SUPPLIED RECORDS:
-- ==== Sys2Proof/Laws/Step.lean ====
section
/-! SUPPORT. What one step of the block can do, said once: the instruction of a CPU followed by steps 5 and 6, a tick or
cycle of a device, the scheduler phase, a due event, or the end of a quantum (40_control_flow.md R200;
60_exceptions.md R583). -/

namespace Sys2Proof.Machine

/-- What a step can make of a state. -/
inductive StepCase (s : State) : State → Prop
  | cpu (c : Cpu) (i : Instr) (u : State) : s.turn = .cpu c → Effect i s u → StepCase s (endTick (finishStep u))
  | eeDmac (u : State) : s.turn = .eeDmac → eeDmacTick s = .next u → StepCase s (endTick u)
  | eeTimers : s.turn = .eeTimers → StepCase s (endTick (eeTimersCycle s))
  | iopDmac (u : State) : s.turn = .iopDmac → iopDmacTick s = .next u → StepCase s (endTick u)
  | iopTimers : s.turn = .iopTimers → StepCase s (endTick (iopTimersCycle s))
  | scheduler : s.turn = .scheduler → StepCase s (endTick (schedulerPhase s))
  | fire (e : Event) : s.turn = .events → s.dueEvent = some e → StepCase s (fireEvent e s)
  | quantum : s.turn = .events → s.dueEvent = none → StepCase s (endQuantum s)

/-- Every next state of `step` is one of these. -/
theorem step_cases {s t : State} (h : step s = .next t) : StepCase s t := by
  unfold step at h
  obtain ⟨u, hu, hn⟩ := andThen_eq_next.1 h
  have hn := next_inj hn
  unfold agentAction at hu
  split at hu
  · next c hc =>
    rw [hc] at hn; subst hn
    unfold cpuStep at hu
    split at hu
    · cases hu
    · obtain ⟨v, hv, hn⟩ := andThen_eq_next.1 hu
      have hn := next_inj hn
      subst hn
      unfold execDecoded at hv
      split at hv
      · next i _ => exact .cpu c i v hc (exec_effect hv)
      all_goals cases hv
  · next hc => rw [hc] at hn; subst hn; exact .eeDmac u hc hu
  · next hc => rw [hc] at hn; subst hn; have hu := next_inj hu; subst hu; exact .eeTimers hc
  · next hc => rw [hc] at hn; subst hn; exact .iopDmac u hc hu
  · next hc => rw [hc] at hn; subst hn; have hu := next_inj hu; subst hu; exact .iopTimers hc
  · next hc => rw [hc] at hn; subst hn; have hu := next_inj hu; subst hu; exact .scheduler hc
  · next hc =>
    rw [hc] at hn
    have hu := next_inj hu
    have hn : u = t := hn
    subst hn hu
    unfold eventsTurn
    split
    · next e he => exact .fire e hc he
    · next he => exact .quantum hc he

/-- The end of a tick moves the driver's position only. -/
theorem endTick_frame (s : State) : { endTick s with turn := s.turn, ticks := s.ticks } = s := by
  unfold endTick; split <;> rfl

/-- Only the control state of the executing CPU and, on the EE, Count differ, and Cause holds no bit outside its mask
that it did not hold before. -/
inductive CtlOnly (s : State) : State → Prop
  | ee (c : CpuCtl) (n : Word) : s.cpu = .ee →
      (Within (causeMask .ee) s.ee.ctl.cause → Within (causeMask .ee) c.cause) →
      CtlOnly s { s with ee := { s.ee with ctl := c, count := n } }
  | iop (c : CpuCtl) : s.cpu = .iop →
      (Within (causeMask .iop) s.iop.ctl.cause → Within (causeMask .iop) c.cause) →
      CtlOnly s { s with iop := { s.iop with ctl := c } }

theorem CtlOnly.trans {s t u : State} (h : CtlOnly s t) (k : CtlOnly t u) : CtlOnly s u := by
  cases h with
  | ee c n hc hi =>
    cases k with
    | ee c' n' _ hj => exact .ee c' n' hc (fun x => hj (hi x))
    | iop c' hd _ => exact absurd (hc.symm.trans hd) (by decide)
  | iop c hc hi =>
    cases k with
    | ee c' n' hd _ => exact absurd (hc.symm.trans hd) (by decide)
    | iop c' _ hj => exact .iop c' hc (fun x => hj (hi x))

theorem setCtl_only (s : State) (c : CpuCtl)
    (h : ∀ p, Within (causeMask p) s.ctl.cause → Within (causeMask p) c.cause) : CtlOnly s (s.setCtl c) := by
  cases hc : s.cpu
  · have e : s.ctl = s.ee.ctl := by simp [State.ctl, hc]
    have : s.setCtl c = { s with ee := { s.ee with ctl := c, count := s.ee.count } } := by simp [State.setCtl, hc]
    rw [this]
    exact .ee c s.ee.count hc (by rw [← e]; exact h .ee)
  · have e : s.ctl = s.iop.ctl := by simp [State.ctl, hc]
    have : s.setCtl c = { s with iop := { s.iop with ctl := c } } := by simp [State.setCtl, hc]
    rw [this]
    exact .iop c hc (by rw [← e]; exact h .iop)

theorem advance_only (s : State) : CtlOnly s (advance s) := setCtl_only s _ fun _ h => h

theorem doException_only (e : Exc) (p : EntryPoint) (s : State) : CtlOnly s (doException e p s) :=
  setCtl_only s _ fun _ h => causeAtEntry_within h

theorem countTick_only (s : State) : CtlOnly s (countTick s) := by
  unfold countTick
  cases hc : s.cpu
  · refine .ee _ _ hc fun h => ?_
    simp only
    split
    · exact within_setBit h rfl
    · exact h
  · exact .iop s.iop.ctl hc id

theorem interruptCheck_only (s : State) : CtlOnly s (interruptCheck s) := by
  unfold interruptCheck
  split
  · exact doException_only _ _ _
  · have h := setCtl_only s s.ctl fun _ h => h
    rwa [setCtl_self] at h

/-- Steps 5 and 6 of a CPU step change only the control state of the executing CPU and, on the EE, Count. -/
theorem finishStep_only (s : State) : CtlOnly s (finishStep s) :=
  ((advance_only s).trans (countTick_only _)).trans (interruptCheck_only _)
end Sys2Proof.Machine
end

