/-- Settles O55: `k` ticks move `k` quadwords, the last one's tick completes, and the data are those of `quadsMoved`. -/
theorem eeDmaTransferCompletesInTickN : Obligations.EeDmaTransferCompletesInTickN := by
  refine ⟨fun write addr => ⟨eeDmaKey_scratchpad, eeDmaKey_unmapped, fun h r => eeDmaKey_page h⟩, ?faults, ?completes⟩
  case faults =>
    intro s ch n m hm c toMemory hstr hphase hqwc halone hmapped hnone
    have alone : EeAlone s ch := ⟨hstr, hphase, halone⟩
    have hm : m < (s.eeChannel ch).qwc.toNat := hqwc ▸ hm
    have hkeys (k : Nat) (hk : k < m) : eeQuadKey s ch k = some ((eeQuadKey s ch k).getD 0) := by
      obtain ⟨key, h⟩ := Option.isSome_iff_exists.1 (hmapped k hk)
      rw [show eeQuadKey s ch k = some key from h]
      rfl
    refine ⟨⟨_, (eeDmacRun_eq m s).trans (eeDmacRun_quadsMoved alone hm hkeys), ?_⟩, fun k hk => ?_⟩
    · rw [quadsMoved_qwc _ _ _ (Nat.le_of_lt hm), hqwc]
    · rw [eeDmacRun_eq]
      exact runTicks_fault (eeDmacRun_faults alone hm hkeys hnone) hk
  case completes =>
    intro s ch n keys c spr hstr hphase hend hqwc halone hkeys
    have alone : EeAlone s ch := ⟨hstr, hphase, halone⟩
    subst hqwc
    have running {k : Nat} (hk : k < c.qwc.toNat) : eeDmacRun k s = .next (quadsMoved ch keys s k) :=
      (eeDmacRun_eq k s).trans (eeDmacRun_quadsMoved alone hk fun j hj => hkeys j (by omega))
    have completed := eeDmacRun_completes alone hend hkeys
    have channel := eeComplete_channel (quadsMoved ch keys s c.qwc.toNat) ch
    refine ⟨fun k hk => ⟨_, running hk, quadsMoved_chcr ch keys s k, quadsMoved_qwc _ _ _ (Nat.le_of_lt hk),
      quadsMoved_dStat ch keys s k, fun hch => ?copy⟩, eeComplete ch (quadsMoved ch keys s c.qwc.toNat),
      fun k hk => ?run,
      fun j hj => ?chcr, ?phase, ?qwc, ?madr, fun j hj => ?stat, fun ch' hne => ?other, fun hch hdir => ?toPort,
      fun hch hdir => ?fromPort, fun hch => ?history, fun h8 => ?eight, fun h9 => ?nine⟩
    case copy =>
      refine ⟨eeCheckDone ch (quadsMoved ch keys s (k + 1)), ?_, fun b => ?_⟩
      · rw [eeDmacRun_eq, runTicks_succ ((eeDmacRun_eq k s).symm.trans (running hk)),
          eeDmacTick_quadsMoved alone hk (hkeys k hk)]
      · rw [eeCheckDone_mem, quadsMoved_scratchpad_succ keys s hch, read_writeLE_readLE]
        rfl
    case run =>
      rw [eeDmacRun_eq]
      exact runTicks_idle completed (eeDmacTick_completed (quadsMoved_alone alone)) hk
    case chcr => rw [channel, quadsMoved_chcr, getLsbD_setBit _ _ _ _ hj]
    case phase => rw [channel]
    case qwc =>
      apply BitVec.eq_of_toNat_eq
      rw [channel]
      exact (quadsMoved_qwc _ _ _ le_rfl).trans (Nat.sub_self _)
    case madr => rw [channel]; exact quadsMoved_madr ch keys s _
    case stat => rw [eeComplete_dStat, quadsMoved_dStat, getLsbD_setBit _ _ _ _ hj]
    case other => rw [eeComplete_otherChannel _ ch hne, quadsMoved_otherChannel _ _ _ hne]
    case toPort => exact quadsMoved_toPort keys s hch hdir _
    case fromPort =>
      obtain ⟨hout, hdraws, hmem⟩ := quadsMoved_fromPort keys s hch hdir c.qwc.toNat
      have hmem : (eeComplete ch (quadsMoved ch keys s c.qwc.toNat)).mem = _ := hmem
      refine ⟨hout, hdraws, fun k hk i hi hlast => ?_, fun b hb => ?_⟩
      · rw [hmem, read_writeQuads_last _ _ _ hk hi hlast]
      · rw [hmem, read_writeQuads_other _ _ _ hb]
    case history =>
      obtain ⟨hout, hdraws⟩ := quadsMoved_scratchpad_history keys s hch c.qwc.toNat
      refine ⟨hout, hdraws, ?_⟩
      rw [channel, quadsMoved_channel]
      exact (if_pos hch).trans (movedSadr_eq _ _)
    case eight =>
      have dst (k : Nat) : sprDst keys s ch k = keys k := if_pos h8
      have src (k : Nat) : sprSrc keys s ch k = spr k := if_pos h8
      refine ⟨fun b hb => read_scratchpad_other (by omega) (by simpa only [dst] using hb),
        fun hlow k hk i hi hlast => ?_⟩
      have copied := read_scratchpad_last (n := c.qwc.toNat) (keys := keys) (s := s) (ch := ch) (by omega) hk hi
        (by simpa only [dst] using hlast) fun k' hk' => by
          have := hlow k' hk'
          have : 0x70000000 ≤ spr k := sprQuad_ge _ _
          rw [dst, src]
          omega
      rwa [dst, src] at copied
    case nine =>
      have dst (k : Nat) : sprDst keys s ch k = spr k := if_neg (by omega)
      have src (k : Nat) : sprSrc keys s ch k = keys k := if_neg (by omega)
      refine ⟨fun b hb => read_scratchpad_other (by omega) (by simpa only [dst] using hb),
        fun hlow hfits k hk => readLE_congr fun i hi => ?_⟩
      have quads (k : Nat) (hk : k < c.qwc.toNat) : spr k = spr 0 + 16 * k := sprQuad_eq hfits hk
      have copied := read_scratchpad_last (n := c.qwc.toNat) (keys := keys) (s := s) (ch := ch) (by omega) hk hi
        (fun k' h1 h2 => by
          rw [dst, dst, quads k hk, quads k' h2]
          omega)
        fun k' hk' => by
          have := hlow k hk
          have : 0x70000000 ≤ spr k' := sprQuad_ge _ _
          rw [dst, src]
          omega
      rwa [dst, src] at copied

end Sys2Proof.Machine
end

section
/-! SUPPORT. An IOP transfer: one word, the words one after the other, completion, the data, and the statement
(60_exceptions.md R523, R524, R526; 20_memory.md R134). -/

namespace Sys2Proof.Machine

/-! ## One IOP channel alone (R471) -/

theorem iopDmacTick_eq_foldl (s : State) :
    iopDmacTick s = (List.finRange 13).foldl (fun o ch => andThen o (iopChannelTick ch)) (.next s) :=
  iopChannelsTick_eq_foldl _ s

theorem iopDmacTick_stopped {s : State} (h : ∀ ch, (s.iopChannel ch).chcr.getLsbD 24 = false) :
    iopDmacTick s = .next s := by
  rw [iopDmacTick_eq_foldl]
  exact foldl_tick_idle fun ch _ => iopChannelTick_stopped (h ch)

theorem iopDmacTick_alone {s : State} {ch : Fin 13} {o : Out}
    (halone : ∀ ch', ch' ≠ ch → (s.iopChannel ch').chcr.getLsbD 24 = false) (htick : iopChannelTick ch s = o)
    (hkeep : ∀ t, o = .next t → ∀ ch', ch' ≠ ch → t.iopChannel ch' = s.iopChannel ch') : iopDmacTick s = o := by
  rw [iopDmacTick_eq_foldl]
  refine foldl_tick_alone (List.mem_finRange ch) (List.nodup_finRange 13)
    (fun c hc => iopChannelTick_stopped (halone c hc)) htick fun t ht c hc => iopChannelTick_stopped ?_
  rw [hkeep t ht c hc]
  exact halone c hc

/-! ## The bytes of a word -/

/-- A word written byte by byte. -/
def writeWord (m : Memory) (key : Nat → Nat) (w : Word) : Memory :=
  (((m.write (key 0) (w.extractLsb' 0 8)).write (key 1) (w.extractLsb' 8 8)).write (key 2)
    (w.extractLsb' 16 8)).write (key 3) (w.extractLsb' 24 8)

/-- The word that four bytes make. -/
def readWord (m : Memory) (key : Nat → Nat) : Word :=
  m.read (key 3) ++ m.read (key 2) ++ m.read (key 1) ++ m.read (key 0)

theorem read_writeWord_other (m : Memory) {key : Nat → Nat} (w : Word) {b : Nat} (h : ∀ j, j < 4 → key j ≠ b) :
    (writeWord m key w).read b = m.read b := by
  have other (j : Nat) (hj : j < 4) : ¬ b = key j := Ne.symm (h j hj)
  simp only [writeWord, read_write, if_neg (other 0 (by omega)), if_neg (other 1 (by omega)),
    if_neg (other 2 (by omega)), if_neg (other 3 (by omega))]

theorem read_writeWord_same (m : Memory) {key : Nat → Nat} (w : Word) {j : Nat} (hj : j < 4)
    (hkey : ∀ i, i < 4 → key i = key 0 + i) : (writeWord m key w).read (key j) = w.extractLsb' (8 * j) 8 := by
  simp only [writeWord, read_write, hkey j hj, hkey 1 (by omega), hkey 2 (by omega), hkey 3 (by omega)]
  interval_cases j <;> simp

TASK OBJECTIVE:
From the first line of the material above down to the line with "(endTick (schedulerPhase s))", output each line exactly; include both of those lines and add no others.

EXERCISE SOLUTION:
-- ==== Sys2Proof/Laws/Step.lean ====
section
/-! SUPPORT. What one step of the block can do, said once: the instruction of a CPU followed by steps 5 and 6, a tick or
cycle of a device, the scheduler phase, a due event, or the end of a quantum (40_control_flow.md R200;
60_exceptions.md R583). -/

namespace Sys2Proof.Machine

/-- What a step can make of a state. -/
inductive StepCase (s : State) : State → Prop
  | cpu (c : Cpu) (i : Instr) (u : State) : s.turn = .cpu c → Effect i s u → StepCase s (endTick (finishStep u))
  | eeDmac (u : State) : s.turn = .eeDmac → eeDmacTick s = .next u → StepCase s (endTick u)
  | eeTimers : s.turn = .eeTimers → StepCase s (endTick (eeTimersCycle s))
  | iopDmac (u : State) : s.turn = .iopDmac → iopDmacTick s = .next u → StepCase s (endTick u)
  | iopTimers : s.turn = .iopTimers → StepCase s (endTick (iopTimersCycle s))
  | scheduler : s.turn = .scheduler → StepCase s (endTick (schedulerPhase s))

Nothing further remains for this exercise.